Your answer must hold only the lines below from the line containing "if a.dom.id ≠ d then s" through the line containing "else s.updIn c", each reproduced exactly.

»»

/-- Held events enter in the order in which they arose while there is room (18 R296). -/
def FQueue.refill (n : Nat) : Nat → FQueue → FQueue
  | 0, q => q
  | k + 1, q =>
    match q.held, tFree q.ents n 0 with
    | e :: r, some i => FQueue.refill n k { q with ents := tPut q.ents i e, held := r }
    | _, _ => q

/-- An entry is freed at its resolution (18 R298). -/
def FQueue.free (q : FQueue) (n ix : Nat) : FQueue :=
  FQueue.refill n (q.held.length + 1) { q with ents := tDel q.ents ix }

/-- The entries of a core that parks, or of its jobs, are withdrawn (18 R298): held events take their room. -/
def State.withdraw (s : State) (c : Nat) (p : Party → Bool) : State :=
  s.updCl (clusterOf c) fun k =>
    let q : FQueue := { k.fq with ents := k.fq.ents.filter fun e => ! p e.2.party, held := k.fq.held.filter fun e => ! p e.party }
    { k with fq := FQueue.refill 64 (q.held.length + 1) q }

/-- A running activation is stopped by annulment (R148, 18 R312, 24 R340). -/
def State.stopAct (s : State) (c : Nat) : State :=
  let s := s.withdraw c fun p => p == .core c
  (s.upd c fun x => x.unpark c s.cyc).endAct c true false 1#64 .idle

/-- What holds the S stream for a reply completes before annulment stops the activation (R148, R154). -/
def Core.replying (c : Core) : Bool :=
  match c.stat with
  | .wait (.service _ _) _ _ => true
  | .wait (.inst _ _) _ _ => true
  | .wait (.acks _ _ _) _ _ => true
  | _ => false

/-- Where the signal word at an address stands: device, core and offset (15 R271, R273). -/
def sigTarget (own c : Nat) (a : Word) : Option (Nat × Nat × Nat) :=
  match classify own c a with
  | .loc off => if off < 0x80000 then some (own, c, off) else none
  | .ap k off => if off < 0x80000 then some (own, k, off) else none
  | .peer v =>
    let o := bits v 55 0
    if 0xFE000000000000 ≤ o ∧ o % 0x100000 < 0x80000 then some (bits v 63 56 - 1, (o - 0xFE000000000000) / 0x100000, o % 0x100000)
    else none
  | _ => none

/-- Sends a signal of domain 0 (15 R273). -/
def State.sendSig (s : State) (c : Nat) (ctx : Ctx) (sig : Word) (ann : Bool) (job : Nat) : State :=
  match sigTarget s.own c sig with
  | some (dev, k, off) => s.send dev (.signal k off ann (s.own * 4096 + c) job) DTag.imm ctx c 0#16
  | none => s

/-- The queued messages of a domain are discarded (R148). -/
def Core.purgeInbox (c : Core) (d : Dom) : Core :=
  let q (l : List InSlot) : List InSlot := l.filter fun e => e.running || e.m.dom != d
  { c with inbox := [0, 1, 2, 3].foldl (fun (b : Vector (List InSlot) 4) i => b.setIfInBounds i (q (b.toList.getD i []))) c.inbox }

/-- The work of a domain that a core holds, running activation apart, meets its outcome: jobs stop with CODE 5, armed puts go (R148, 15
R277, R283, 18 R312). A job whose iteration is being performed, and a tile add, stop later. -/
def Core.purge (c : Core) (d : Dom) : Core :=
  { c with
    jobs := c.jobs.map fun j => if j.dom.id = d ∧ j.st ≤ 3 ∧ ! j.wr ∧ j.kind ≠ 5 then { j with st := 4, code := 5 } else j
    armed := c.armed.filter fun a => a.dom.id != d }

/-- The signals of the armed puts of a domain are sent with a = 1 (15 R277), and their completion objects get CODE 5 (15 R283). -/
def State.armedOff (s : State) (c : Nat) (d : Dom) (l : List Armed) : State :=
  l.foldl (fun (s : State) a =>
    if a.dom.id ≠ d then s
    else
      let s := if a.sig ≠ 0#64 then s.sendSig c a.ctx a.sig true 0 else s
      if a.cmpl = 0 then s
      else s.updIn c a.ctx fun x => ((x.arrive a.cmpl false false (some (engSt 5))).evalArmed a.cmpl s.cyc).evalArmed (a.cmpl + 8) s.cyc) s

/-- Published tiles in a save area whose domain has expired are closed poisoned (13 R247). -/
def State.closeSaved (s : State) (c : Nat) (ctx : Ctx) : State :=
  (List.range 16).foldl (fun (s : State) i =>
    match tGet s.hub.saves (saveKey ctx c) with
    | none => s
    | some v =>
      let l := v.core.sl
      let t : AReg := BitVec.ofNat 4 i
      let h := l.tile t
      if h.st = .published ∧ s.expired c (s.dtag h.dom) then
        (s.updIn c ctx fun x => { x with sl := (l.setTile t { h with st := .poisoned }).ripNote t 4 true true [] }).ripGo c ctx l t 4 true true []
      else s) s

/-- The purge at a core: its jobs, armed puts, tiles and activation (R144, R148, 13 R247, 18 R312, 24 R340); the tiles of its save areas too.
An instruction that holds its stream for a reply completes first, unless the core is parked. -/
def State.purgeCore (s : State) (c : Nat) (d : Dom) : State :=
  let x := s.core c
  let parked := x.jobs.filterMap fun j => if j.dom.id = d ∧ j.st = 3 then some j.id else none
  let s := s.withdraw c fun p => match p with | .job k j => k == c && parked.contains j | _ => false
  let s := (s.armedOff c d x.armed).upd c fun x => x.purge d
  let s := s.closeExpired c
  let s := s.hub.saves.foldl (fun (s : State) p => if p.1 % 4096 = c then s.closeSaved c p.2.ctx else s) s
  if x.act.isSome ∧ x.c.dom.id = d ∧ (! x.replying ∨ x.park.isSome) then
    match x.stat with
    | .frozen => s
    | _ => s.stopAct c
  else s

/-- A handle closes: its slot's generation grows, and its binding loses a hold (14 R253, R255). -/
def State.closeHdl (s : State) (i : Nat) : State :=
  match tGet s.hub.hdls i with
  | some h =>
    match h.own with
    | some (_, _, b) => (s.updHub fun k => { k with hdls := tPut k.hdls i ⟨h.gen + 1#24, none⟩ }).reclaim b
    | none => s
  | none => s

/-- The key of a pinned page: its context, its virtual base, its size as a power of two in the low bits (11 R205). -/
def pinKey (ctx : Ctx) (a : Word) : Nat := ctx.toNat * 2 ^ 64 + a.toNat

/-- The pins of a record are released (11 R205). -/
def State.unpin (s : State) (ctx : Ctx) (l : List Word) : State :=
  let pins := l.foldl (fun (p : Tab Nat) a =>
    match tGet p (pinKey ctx a) with
    | some n => if n ≤ 1 then tDel p (pinKey ctx a) else tPut p (pinKey ctx a) (n - 1)
    | none => p) s.hub.pins
  s.updHub fun h => { h with pins := pins }

/-- A record is not placed yet. -/
def RSt.early : RSt → Bool
  | .waiting | .ready | .leased => true
  | _ => false

/-- The row reservation of a record that waits for no placement any more is given up (R132). -/
def State.dropResv (s : State) : State :=
  let waits (p : Nat × Nat) : Bool := (((tGet s.hub.launches p.1).bind fun x => x.recs[p.2]?).map (·.st.early)).getD false
  { s with rows := s.rows.map fun q => (q.1, { q.2 with resv := q.2.resv.filter waits }) }

/-- Records of a domain that the Wellhead has not placed are discarded, with their pins released (R148, 11 R205). -/
def State.purgeRecs (s : State) (d : Dom) : State :=
  s.hub.launches.foldl (fun (s : State) p =>
    let pins := (p.2.recs.filter fun r => r.dom.id == d && r.st.early).map fun r => r.pins
    let recs := p.2.recs.map fun r => if r.dom.id = d ∧ r.st.early then { r with st := .discarded, pins := [], intake := none } else r
    ((s.updHub fun h => { h with launches := tPut h.launches p.1 { p.2 with recs := recs } }).unpin p.2.ctx pins.flatten).dropResv) s

/-- A save area with its arrival log is purged (R147, 18 R312): an activation of the domain is discarded, its registrations depart, and
the binding whose code it ran loses a hold (14 R255). -/
def State.purgeSave (s : State) (d : Dom) (ctx : Ctx) (c : Nat) : State :=
  match tGet s.hub.saves (saveKey ctx c) with
  | none => s
  | some v =>
    let s := s.armedOff c d v.core.armed
    let x := ((tGet s.hub.saves (saveKey ctx c)).map (·.core)).getD v.core
    let dead := x.act.filter fun _ => x.c.dom.id == d && x.stat != .frozen
    let y := (x.purge d).purgeInbox d
    let y := match dead with
      | some a => { y.endWork .idle with regsB := [] }.setIq a.q ((y.iq a.q).filter fun e => e.ix != a.ix)
      | none => y
    let s := (v.log.filter fun k => k.dom.id == d).foldl (fun (s : State) k => s.dropNote k) s
    let s := s.updHub fun h =>
      { h with saves := tPut h.saves (saveKey ctx c) { v with core := y, log := v.log.filter fun k => k.dom.id != d } }
    let s := s.closeSaved c ctx
    match dead with
    | some a =>
      let s := s.departs ⟨c, ctx, a.task, a.id, DTag.imm, false⟩ true x.regsB
      let s := ((s.accumulate c a).trace c 2#8 (BitVec.ofNat 64 (s.cyc - a.start)) 0#64 1#64).disown a.task
      match a.bind with
      | some b => s.reclaim b
      | none => s
    | none => s

/-- A ring job of a domain that is parked on a demand fault stops, and its entry is withdrawn (18 R298, 15 R283). -/
def State.purgeRings (s : State) (d : Dom) : State :=
  s.hub.ports.foldl (fun (s : State) p =>
    match p.2.ring with
    | j :: r =>
      if j.dom.id = d ∧ j.park.isSome then
        (s.withdraw j.core fun q => q == .ring p.1).updHub fun h =>
          { h with ports := tPut h.ports p.1 { p.2 with ring := { j with park := none, code := some 5 } :: r } }
      else s
    | [] => s) s

/-- The purge at the hub's services: records, handles, save areas, held frames (R148, 14 R253, 18 R312, 20 R326). -/
def State.purgeHub (s : State) (d : Dom) : State :=
  let s := (s.purgeRecs d).purgeRings d
  let s := s.updHub fun h => { h with eths := h.eths.map fun p => (p.1, { p.2 with held := p.2.held.filter fun k => k.dom.id != d }) }
  let s := s.hub.hdls.foldl (fun (s : State) p =>
    match p.2.own with
    | some (_, k, _) => if k = d then s.closeHdl p.1 else s
    | none => s) s
  s.hub.saves.foldl (fun (s : State) p => s.purgeSave d p.2.ctx (p.1 % 4096)) s

/-- The purge at an endpoint (R144, R148). What waits at a scratchpad, a channel or a sync engine is found expired when it would be
performed (R143). -/
def State.purgeEp (s : State) (ep : Nat) (d : Dom) : State :=
  if ep = hubEp then s.purgeHub d
  else if ep < nCores then s.purgeCore ep d
  else if ep ≤ 2 * nCores then s.upd (ep - nCores - 1) fun x => x.purgeInbox d
  else s

/-- ANNULMENT_NOTICE (R144, R148): an endpoint receives the notice, purges its work of the domain and acknowledges. -/
def execAnnulmentNotice (ep : Nat) (d : Dom) (s : State) : Out1 :=
  let e := s.dom d
  if e.st = .annulled ∧ e.acks.contains ep then
    let s := s.fillDom ep d
    let s := s.purgeEp ep d
    let e := s.dom d
    .next (s.setDom d { e with acks := e.acks.erase ep })
  else .next s

/-- PEER_NOTICE_RESEND (R147). -/
def execPeerNoticeResend (d : Dom) (dev : Nat) (s : State) : Out1 :=
  let e := s.dom d
  .next (if e.st = .annulled ∧ e.peerAcks.contains dev then s.send dev (.annulNotice d) DTag.imm e.ctx nCores 0#16 else s)

/-- Something that carries the id is on its way: a packet, an access not yet performed, an outbound message, a job, a ring job, a part. -/
def State.carried (s : State) (d : Dom) : Bool :=
  let part (p : Part) : Bool := p.dom.id == d
  let co (x : Core) : Bool :=
    x.acc.any (fun a => a.dom.id == d) || x.outb.any (fun e => e.m.dom == d) || x.jobs.any (fun j => j.dom.id == d) ||
      x.sl.inbox.any part || (match x.sl.cur with | some (p, _) => part p | none => false)
  s.hub.ports.any (fun p => p.2.ring.any fun j => j.dom.id == d) || s.rows.any (fun r => r.2.gangs.any fun g => g.parts.any part) ||
    s.net.any (fun k => k.dom.id == d) || s.cores.any (fun p => co p.2) ||
    s.hub.saves.any fun p => co p.2.core || p.2.log.any fun k => k.dom.id == d

/-- DOMAIN_ID_FREE (R147): 1 ms after its annulment, acknowledged by every endpoint and peer; and, so that nothing of the freed id
reaches an endpoint later, once nothing that carries it is on its way (DEDUCED, log entry 95). -/
def execDomainIdFree (d : Dom) (s : State) : Out1 :=
  let e := s.dom d
  .next (
    if e.st = .annulled ∧ e.annAt + 1200000 ≤ s.cyc ∧ e.acks = [] ∧ e.peerAcks = [] ∧ ! s.carried d then
      s.updHub fun h => { h with doms := tDel h.doms d.toNat, dcache := h.dcache.filter fun p => p.1 % 65536 != d.toNat }
    else s)

/-! Shadows (R145, 20 R320). -/

/-- The instant within 2^47 ns of NOW with these low 48 bits (R145). -/
def State.fullInst (s : State) (i : BitVec 48) : Word :=
  let n := s.nowW
  n + ((i - n.setWidth 48).signExtend 64)

/-- The shadow of a peer's domain, if there is one. -/
def State.shadowOf (s : State) (dev : BitVec 8) (d : Dom) : Option Dom :=
  (s.hub.doms.find? fun p => (p.2.kind == .shOrd || p.2.kind == .shJoin) && p.2.st != .free && p.2.hdev == dev && p.2.hid == d).map
    fun p => BitVec.ofNat 16 p.1

/-- Finds or allocates the shadow of a peer's domain; without a free id a SHADOWFULL event is raised (R145), and reported on the sideband (24 R349). -/
def State.shadow (s : State) (dev : BitVec 8) (d : Dom) (inst : BitVec 48) (join : Bool) (ctx : Ctx) : Option Dom × State :=
  match s.shadowOf dev d with
  | some i => (some i, s)
  | none =>
    match (if join then s.freeJoin else s.freeOrd) with
    | none => (none, (s.hubEvent { fEnt0 with kind := 0x41#8, ctx := ctx, dom := d, addr := dev.setWidth 64 }).emit (.sideband 5 (dev.setWidth 64)))
    | some i =>
      let e := newDom (s.fullInst inst) (if join then .shJoin else .shOrd) ctx
      (some i, s.setDom i { e with hdev := dev, hid := d })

««

TASK SOLUTION:
    if a.dom.id ≠ d then s
    else
      let s := if a.sig ≠ 0#64 then s.sendSig c a.ctx a.sig true 0 else s
      if a.cmpl = 0 then s
      else s.updIn c a.ctx fun x => ((x.arrive a.cmpl false false (some (engSt 5))).evalArmed a.cmpl s.cyc).evalArmed (a.cmpl + 8) s.cyc) s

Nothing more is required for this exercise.